A fast algorithm for Pi

If the problem really was computing π, its Wikipedia page has several better methods. Here is a seriously fast approximation known as the Bailey-Borwein-Plouffe formula :

\pi \approx \sum_{k=0}^{\infty} \frac{1}{16^k} \left(\frac{4}{8k+1}-\frac{2}{8k+4}-\frac{1}{8k+5}-\frac{1}{8k+6}\right)

This translates into the bbp function, below, in Python, which is correct for the first 13 digits in only ten iterations while previous methods needed millions of iterations for the same results.

>>> bbp = lambda n: sum( 1./(16**k)*(4./(8*k+1)-2./(8*k+4)-1./(8*k+5)-1./(8*k+6))
...                      for k in xrange(n) )
>>> print bbp(2)
3.14142246642

>>> print bbp(10)
3.14159265359

>>> import math
>>> bbp(10) - math.pi < 10**(-14)
True

Timer is a class which takes a callable as the argument.
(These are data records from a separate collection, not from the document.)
-- ==== Sys2Proof/Tests/Slice0.lean ====
section
/-! SUPPORT. Small tests with the spec's own words and vectors (30_encoding.md, 95_test_vectors.md), and for every statement
with hypotheses a concrete state and operands that meet them. -/

namespace Sys2Proof.Tests
open Sys2Proof.Machine

/-! ### Helpers -/

/-- The next state, if there is one. -/
def next? : Host.Outcome State Fault Refusal → Option State
  | .next s => some s
  | _ => none

/-- The refusal, if there is one. -/
def refusal? : Host.Outcome State Fault Refusal → Option Refusal
  | .refused r => some r
  | _ => none

/-- The fault, if there is one. -/
def fault? : Host.Outcome State Fault Refusal → Option Fault
  | .fault f => some f
  | _ => none

/-- The example build with another image size. -/
def sized (w h : Nat) : Build := { Config.exampleBuild with width := w, height := h }

/-- An image from its rows, as 95_test_vectors.md writes them. -/
def img (rows : List (List Byte)) : Image := fun x y => (rows.getD y []).getD x 0#8

/-- The rows of an image of a build's size. -/
def rowsOf (b : Build) (F : Nat → Nat → Byte) : List (List Byte) :=
  (List.range b.height).map fun y => (List.range b.width).map fun x => F x y

/-- Memory holding bytes from an address up. -/
def memOf : Nat → List Byte → Memory
  | _, [] => []
  | a, v :: vs => (memOf (a + 1) vs).write a v

/-- Image `C` of 95_test_vectors.md. -/
def imageC : List Byte := [0xE0#8, 0x1C#8, 0x03#8, 0x00#8]

/-- Idle, `SRC_BASE = sb`, `DST_BASE = db`, with bytes at 0x100. -/
def idleAt (sb db : Word) (bytes : List Byte) : State :=
  { State.reset with mem := memOf 0x100 bytes, blk := { Block.reset with srcBase := sb, dstBase := db } }

/-- Idle, source at 0x100, destination at 0x200, image `C` at the source. -/
def ready : State := idleAt 0x100#32 0x200#32 imageC

/-- As `ready`, in place. -/
def inPlace : State := idleAt 0x100#32 0x100#32 imageC

/-- `ready` with the command accepted. -/
def running (i : Instr) : State := afterAccept i ready

/-- The state with these operations left to the host. -/
def withHost (ops : List HostOp) (s : State) : State := { s with outside := { s.outside with program := ops } }

/-- The state with these turns to come. -/
def withSched (l : List Turn) (s : State) : State := { s with outside := { s.outside with sched := l } }

/-- What `STATUS` reads after the host writes a word to `CMD`. -/
def statusAfter (v : Word) (s : State) : Option Word := (next? (regWrite 0x00 v s)).map (regValue · 0x0C)

/-- What a register reads after a register write. -/
def readAfter (off : Nat) (v : Word) (r : Nat) (s : State) : Option Word := (next? (regWrite off v s)).map (regValue · r)

/-- The byte the running engine writes next, at the address given. -/
def written (a : Nat) (s : State) : Option Byte := (next? (step s)).map (·.mem.read a)

/-! ### WellFormed: a term that each check refuses, and one that passes (R8, R15) -/

theorem test_build_ok : Build.wf Config.exampleBuild := by decide
theorem test_build_width_0 : ¬Build.wf (sized 0 2) := by decide
theorem test_build_width_65536 : ¬Build.wf { sized 65536 1 with addrBits := 32 } := by decide
theorem test_build_height_0 : ¬Build.wf (sized 2 0) := by decide
theorem test_build_height_65536 : ¬Build.wf { sized 1 65536 with addrBits := 32 } := by decide
theorem test_build_addrBits_0 : ¬Build.wf { sized 1 1 with addrBits := 0 } := by decide
theorem test_build_addrBits_33 : ¬Build.wf { sized 1 1 with addrBits := 33 } := by decide
theorem test_build_too_many_pixels : ¬Build.wf { sized 3 3 with addrBits := 3 } := by decide
theorem test_access_ok : RegAccess.wf ⟨0x3C, 4⟩ := by decide
theorem test_access_outside : ¬RegAccess.wf ⟨0x40, 4⟩ := by decide
theorem test_access_misaligned : ¬RegAccess.wf ⟨0x0E, 4⟩ := by decide
theorem test_access_subword : ¬RegAccess.wf ⟨0x0C, 2⟩ := by decide

/-! ### Decoding: words written out bit by bit from the format of R48, grouped by its fields -/

theorem test_decode_invb : decode 0b00000000_00000000_0000000_0_0000_0000#32 = .command (.invb false 0#8) := by decide
theorem test_decode_invc : decode 0b00000000_00000000_0000000_1_0000_0001#32 = .command (.invc true 0#8) := by decide
theorem test_decode_bw : decode 0b00000000_10000000_0000000_0_0000_0010#32 = .command (.bw false 0x80#8) := by decide
theorem test_decode_mirr : decode 0b00000000_00000000_0000000_0_0000_0011#32 = .command (.mirr false 0#8) := by decide
theorem test_decode_blur : decode 0b00000000_11111111_0000000_0_0000_0100#32 = .command (.blur false 0xFF#8) := by decide
theorem test_decode_sharp : decode 0b00000000_00000000_0000000_1_0000_0101#32 = .command (.sharp true 0#8) := by decide
theorem test_decode_sobel : decode 0b00000000_00000000_0000000_0_0000_0110#32 = .command (.sobel false 0#8) := by decide
theorem test_decode_gray : decode 0b00000000_00000001_0000000_1_0000_0111#32 = .command (.gray true 1#8) := by decide
theorem test_decode_illegal : decode 0b00000000_00000000_0000000_0_0000_1000#32 = .refused .illegalOp := by decide
theorem test_decode_reserved_wins : decode 0b00000000_00000000_0000000_0_0001_1111#32 = .refused .reserved := by decide
theorem test_decode_bit_9 : decode 0b00000000_00000000_0000001_0_0000_0000#32 = .refused .reserved := by decide
theorem test_decode_bit_24 : decode 0b00000001_00000000_0000000_0_0000_0000#32 = .refused .reserved := by decide
theorem test_encode_bw_n : encode (.bw true 0x7F#8) = 0b00000000_01111111_0000000_1_0000_0010#32 := by decide
theorem test_table_word : decodeTableWord 32 0x00800002 = some (.bw false 0x80#8) ∧ decodeTableWord 32 8 = none := by decide

/-! ### The byte functions (V1, V2, V4, V5 and E1 of 95_test_vectors.md) -/

theorem test_dec : [0xB6#8, 0xFF#8, 0x5A#8, 0x80#8].map dec = [(5, 5, 2), (7, 7, 3), (2, 6, 2), (4, 0, 0)] := by decide
theorem test_enc : [enc 5 5 2, enc 9 0 0, enc 0 8 0, enc 0 0 4, enc 0 0 7, enc 255 255 255] =
    [0xB6#8, 0x20#8, 0x00#8, 0x00#8, 0x03#8, 0xFF#8] := by decide
theorem test_invb : [0x00#8, 0xFF#8, 0xB6#8, 0x6D#8, 0x24#8, 0xE0#8, 0x5A#8].map invb =
    [0xFF#8, 0x00#8, 0x49#8, 0x92#8, 0xDB#8, 0x1F#8, 0xA5#8] := by decide
theorem test_invc : [0xB6#8, 0x6D#8, 0x24#8, 0xE0#8, 0x1C#8, 0x03#8, 0x01#8].map invc =
    [0x49#8, 0x92#8, 0xDB#8, 0x1F#8, 0xE3#8, 0xFC#8, 0xFE#8] := by decide
theorem test_bw : [0x00#8, 0x7F#8, 0x80#8, 0x81#8, 0xFF#8].map (bw .gt 0x80#8) =
    [0x00#8, 0x00#8, 0x00#8, 0xFF#8, 0xFF#8] := by decide
theorem test_bw_ge : [0x00#8, 0x7F#8, 0x80#8, 0x81#8, 0xFF#8].map (bw .ge 0x80#8) =
    [0x00#8, 0x00#8, 0xFF#8, 0xFF#8, 0xFF#8] := by decide
theorem test_gray : [0x00#8, 0xFF#8, 0xB6#8, 0x6D#8, 0xE0#8, 0x03#8, 0x80#8, 0x5A#8, 0x24#8].map gray =
    [0x00#8, 0xDB#8, 0x92#8, 0x49#8, 0x49#8, 0x49#8, 0x24#8, 0x92#8, 0x00#8] := by decide

/-! ### The image functions (V3, V6) -/

theorem test_mirr : rowsOf (sized 3 3) (pixelMirr (sized 3 3)
      (img [[0x00#8, 0x24#8, 0x49#8], [0x6D#8, 0x92#8, 0xB6#8], [0xDB#8, 0xFF#8, 0xE0#8]])) =
    [[0x49#8, 0x24#8, 0x00#8], [0xB6#8, 0x92#8, 0x6D#8], [0xE0#8, 0xFF#8, 0xDB#8]] := by decide
theorem test_blur : rowsOf (sized 3 3) (pixelBlur (sized 3 3)
      (img [[0x00#8, 0x24#8, 0x49#8], [0x6D#8, 0x92#8, 0xB6#8], [0xDB#8, 0xFF#8, 0xE0#8]])) =
    [[0x24#8, 0x48#8, 0x49#8], [0x6D#8, 0x6D#8, 0x89#8], [0xB6#8, 0xB1#8, 0xCD#8]] := by decide
theorem test_sharp : rowsOf (sized 3 3) (pixelSharp (sized 3 3)
      (img [[0x00#8, 0x24#8, 0x49#8], [0x6D#8, 0x92#8, 0xB6#8], [0xDB#8, 0xFF#8, 0xE0#8]])) =
    [[0x00#8, 0x00#8, 0x01#8], [0x48#8, 0x93#8, 0xFF#8], [0xFF#8, 0xFF#8, 0xE0#8]] := by decide
theorem test_sobel : rowsOf (sized 3 3) (pixelSobel (sized 3 3)
      (img [[0x00#8, 0x24#8, 0x49#8], [0x6D#8, 0x92#8, 0xB6#8], [0xDB#8, 0xFF#8, 0xE0#8]])) =
    [[0x48#8, 0x49#8, 0x49#8], [0x6D#8, 0x69#8, 0x60#8], [0x49#8, 0x49#8, 0x31#8]] := by decide

/-! ### One engine step of each command on image `C` (V2, V3, V4, V5, V6: the first output byte) -/

theorem test_step_invb : written 0x200 (running (.invb false 0#8)) = some 0x1F#8 := by decide
theorem test_step_invc : written 0x200 (running (.invc false 0#8)) = some 0x1F#8 := by decide
theorem test_step_bw : written 0x200 (running (.bw false 0xDF#8)) = some 0xFF#8 := by decide
theorem test_step_mirr : written 0x200 (running (.mirr false 0#8)) = some 0x1C#8 := by decide
theorem test_step_blur : written 0x200 (running (.blur false 0#8)) = some 0x64#8 := by decide
theorem test_step_sharp : written 0x200 (running (.sharp false 0#8)) = some 0xE0#8 := by decide
theorem test_step_sobel : written 0x200 (running (.sobel false 0#8)) = some 0xAD#8 := by decide
theorem test_step_gray : written 0x200 (running (.gray false 0#8)) = some 0x49#8 := by decide

/-! ### `CMD` writes: the rows of V7 -/

theorem test_v7_reserved : [0x10#32, 0x01000000#32, 0x200#32, 0x1F#32].map (statusAfter · ready) =
    [some 0x24#32, some 0x24#32, some 0x24#32, some 0x24#32] := by decide
theorem test_v7_illegal : [0x8#32, 0x108#32].map (statusAfter · ready) = [some 0x34#32, some 0x34#32] := by decide
theorem test_v7_null : statusAfter 0x104#32 (idleAt 0xFFFF#32 0xFFFF#32 []) = some 0x02#32 ∧
    readAfter 0x00 0x104#32 0x00 (idleAt 0xFFFF#32 0xFFFF#32 []) = some 0x104#32 := by decide
theorem test_v7_range : statusAfter 0x4#32 (idleAt 0xFFFC#32 0x0#32 []) = some 0x01#32 ∧
    statusAfter 0x4#32 (idleAt 0xFFFD#32 0x0#32 []) = some 0x44#32 ∧
    statusAfter 0x6#32 (idleAt 0x0#32 0xFFFD#32 []) = some 0x44#32 ∧
    statusAfter 0x4#32 (idleAt 0xFFFE#32 0xFFFE#32 []) = some 0x44#32 := by decide
theorem test_v7_overlap : statusAfter 0x4#32 (idleAt 0x100#32 0x103#32 []) = some 0x54#32 ∧
    statusAfter 0x4#32 (idleAt 0x100#32 0x104#32 []) = some 0x01#32 ∧
    statusAfter 0x4#32 (idleAt 0x104#32 0x100#32 []) = some 0x01#32 ∧
    statusAfter 0x0#32 (idleAt 0x100#32 0x101#32 []) = some 0x54#32 := by decide
theorem test_v7_in_place : [0x0#32, 0x00800002#32, 0x7#32, 0x3#32].map (statusAfter · inPlace) =
    [some 0x01#32, some 0x01#32, some 0x01#32, some 0x54#32] := by decide
theorem test_v7_thresh_ignored : statusAfter 0x00FF0004#32 ready = some 0x01#32 ∧
    readAfter 0x00 0x00FF0004#32 0x00 ready = some 0x00FF0004#32 := by decide
theorem test_v7_busy : statusAfter 0xFFFFFFFF#32 (running (.invb false 0#8)) = some 0x15#32 ∧
    readAfter 0x00 0xFFFFFFFF#32 0x00 (running (.invb false 0#8)) = some 0x0#32 := by decide
theorem test_v7_clears_first : statusAfter 0x0#32 (afterIdleRefusal 5#4 ready) = some 0x01#32 := by decide

/-! ### Registers: V8, V1, V9 -/

/-- A block whose `STATUS` reads as given. -/
def withStatus (busy done err : Bool) (code : BitVec 4) : State :=
  { ready with blk := { ready.blk with busy := busy, done := done, err := err, errcode := code } }

theorem test_v8 : readAfter 0x0C 0x2#32 0x0C (withStatus false true true 1#4) = some 0x14#32 ∧
    readAfter 0x0C 0x4#32 0x0C (withStatus false true true 1#4) = some 0x02#32 ∧
    readAfter 0x0C 0x6#32 0x0C (withStatus false true true 1#4) = some 0x00#32 ∧
    readAfter 0x0C 0x6#32 0x0C (withStatus true false true 1#4) = some 0x01#32 ∧
    readAfter 0x0C 0xFFFFFFF9#32 0x0C (withStatus false true false 0#4) = some 0x02#32 ∧
    readAfter 0x0C 0xF0#32 0x0C (withStatus false false true 5#4) = some 0x54#32 := by decide
theorem test_v1_decode : [0xB6#32, 0xFF#32, 0x5A#32, 0xFFFFFF80#32].map (readAfter 0x10 · 0x14 ready) =
    [some 0x00020505#32, some 0x00030707#32, some 0x00020602#32, some 0x00000004#32] := by decide
theorem test_v1_encode : [0x00020505#32, 0x00040809#32, 0x00FFFFFF#32, 0xAB000000#32].map (readAfter 0x18 · 0x1C ready) =
    [some 0xB6#32, some 0x20#32, some 0xFF#32, some 0x00#32] := by decide
theorem test_v1_channels : readAfter 0x18 0x00040809#32 0x18 ready = some 0x00040809#32 ∧
    readAfter 0x18 0xAB000000#32 0x18 ready = some 0x00000000#32 := by decide
theorem test_param : regValue ready 0x20 = 0x00020002#32 := by decide
/-- V9: two steps of INVB, then reset. -/
theorem test_v9 : ((next? (run 3 (withSched [.engine, .engine, .reset] (running (.invb false 0#8))))).map fun s =>
    (s.blk, [0x200, 0x201, 0x202, 0x203].map s.mem.read)) = some (Block.reset, [0x1F#8, 0xE3#8, 0x00#8, 0x00#8]) := by
  decide

/-! ### Memory, the register port and the other agents -/

theorem test_mem_last_byte : (memOf 0xFFFF [0x5A#8]).read 0xFFFF = 0x5A#8 ∧ (memOf 0xFFFF [0x5A#8]).read 0 = 0x00#8 := by decide
theorem test_mem_canonical : ((memOf 0x100 imageC).write 0x101 0x00#8) = [(0x100, 0xE0#8), (0x102, 0x03#8)] := by decide
theorem test_mem_wf : Memory.wf ready.mem := by decide
theorem test_addr_bits : readAfter 0x04 0x12345678#32 0x04 ready = some 0x5678#32 := by decide
theorem test_wrong_size : refusal? (hostOp (.busWr 0x0C [0x06#8, 0x00#8]) ready) = some .registerAccess := by decide
theorem test_straddles_base : refusal? (hostOp (.busRd 0x0E 4) { ready with build := { ready.build with engineBase := 0x10 } }) =
    some .registerAccess := by decide
theorem test_bus_little : (next? (hostOp (.busWr 0x18 [0x05#8, 0x06#8, 0x02#8, 0x00#8]) ready)).map (regValue · 0x18) =
    some 0x00020605#32 := by decide
theorem test_no_such_address : fault? (hostOp (.memRd 0x10000) ready) = some .addressOutsideSpace := by decide
theorem test_poll_misaligned : refusal? (hostOp (.poll 0x0E 0 1 0) ready) = some .registerAccess := by decide
theorem test_poll_waits : step (withHost [opPollDone 1] ready) = .next (withHost [opPollDone 1] ready) := rfl
theorem test_reset_step : (next? (step (withSched [.reset] (running (.blur false 0#8))))).map (·.blk) = some Block.reset := by decide
/-- R59: a command after reset does not use a draw made before it. -/
theorem test_reset_draws_afresh :
    (next? (step (withSched [.reset] (running (.blur false 0#8))))).map (·.tick) = some ((running (.blur false 0#8)).tick + 1) := by
  decide
theorem test_fetch_word : (next? (step (State.withFetchWord ready 32 0x00000004))).map (·.blk.busy) = some true := by decide

/-! ### Witnesses: for each statement with hypotheses, a state and operands that meet them all

`ready` and `running` are idle and busy states of a 2 × 2 build; the boundary values of a range stand beside each other. -/

theorem plain_nil {b : Build} (h : b.devices = []) (base : Nat) : PlainRegion b base := by
  intro k _; simp [isDevice, h]

theorem acceptable_ready (op : Op) : Acceptable op ready :=
  ⟨rfl, ⟨by decide, by decide, .inl (by decide)⟩, plain_nil rfl _, plain_nil rfl _⟩

theorem bases_answer_ready : BasesAnswer ready :=
  ⟨by unfold AnsweringRegion; decide, by unfold AnsweringRegion; decide⟩

theorem run_answers_running (i : Instr) : RunAnswers (running i) := ⟨bases_answer_ready.1, bases_answer_ready.2⟩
The method timeit will return the duration in seconds for one million executions of the callable.

>>> from timeit import Timer
>>> Timer(lambda:bbp(10)).timeit()<20
True

Obtaining the 13 correct digits of π can be done in less than 20 microseconds in pure Python with a good algorithm. If 13 digits is not considered enough, Python offers the decimal module. The prec attribute of the context object returned by the getcontext() method of the decimal package is the number of decimal required.

>>> from decimal import Decimal as d, getcontext
>>> def bbp(n):
...    return sum( 1/d(16**k)                                      \
...                * (4/d(8*k+1)-2/d(8*k+4)-1/d(8*k+5)-1/d(8*k+6)) \
...                for k in xrange(n))
...
>>> print bbp(50)
3.141592653589793238462643381
>>>
>>> getcontext().prec = 70
>>> print bbp(50)
3.141592653589793238462643383279502884197169399375105820974944592246655

And now, on to something really fantastic: Late 2009, about 2700 billion decimal digits of Pi were computed in 116 days, using a single desktop computer. This is presently the World Record for the computation of Pi. Kudos goes to Fabrice Bellard. He combined fast math methods, with hardware optimization.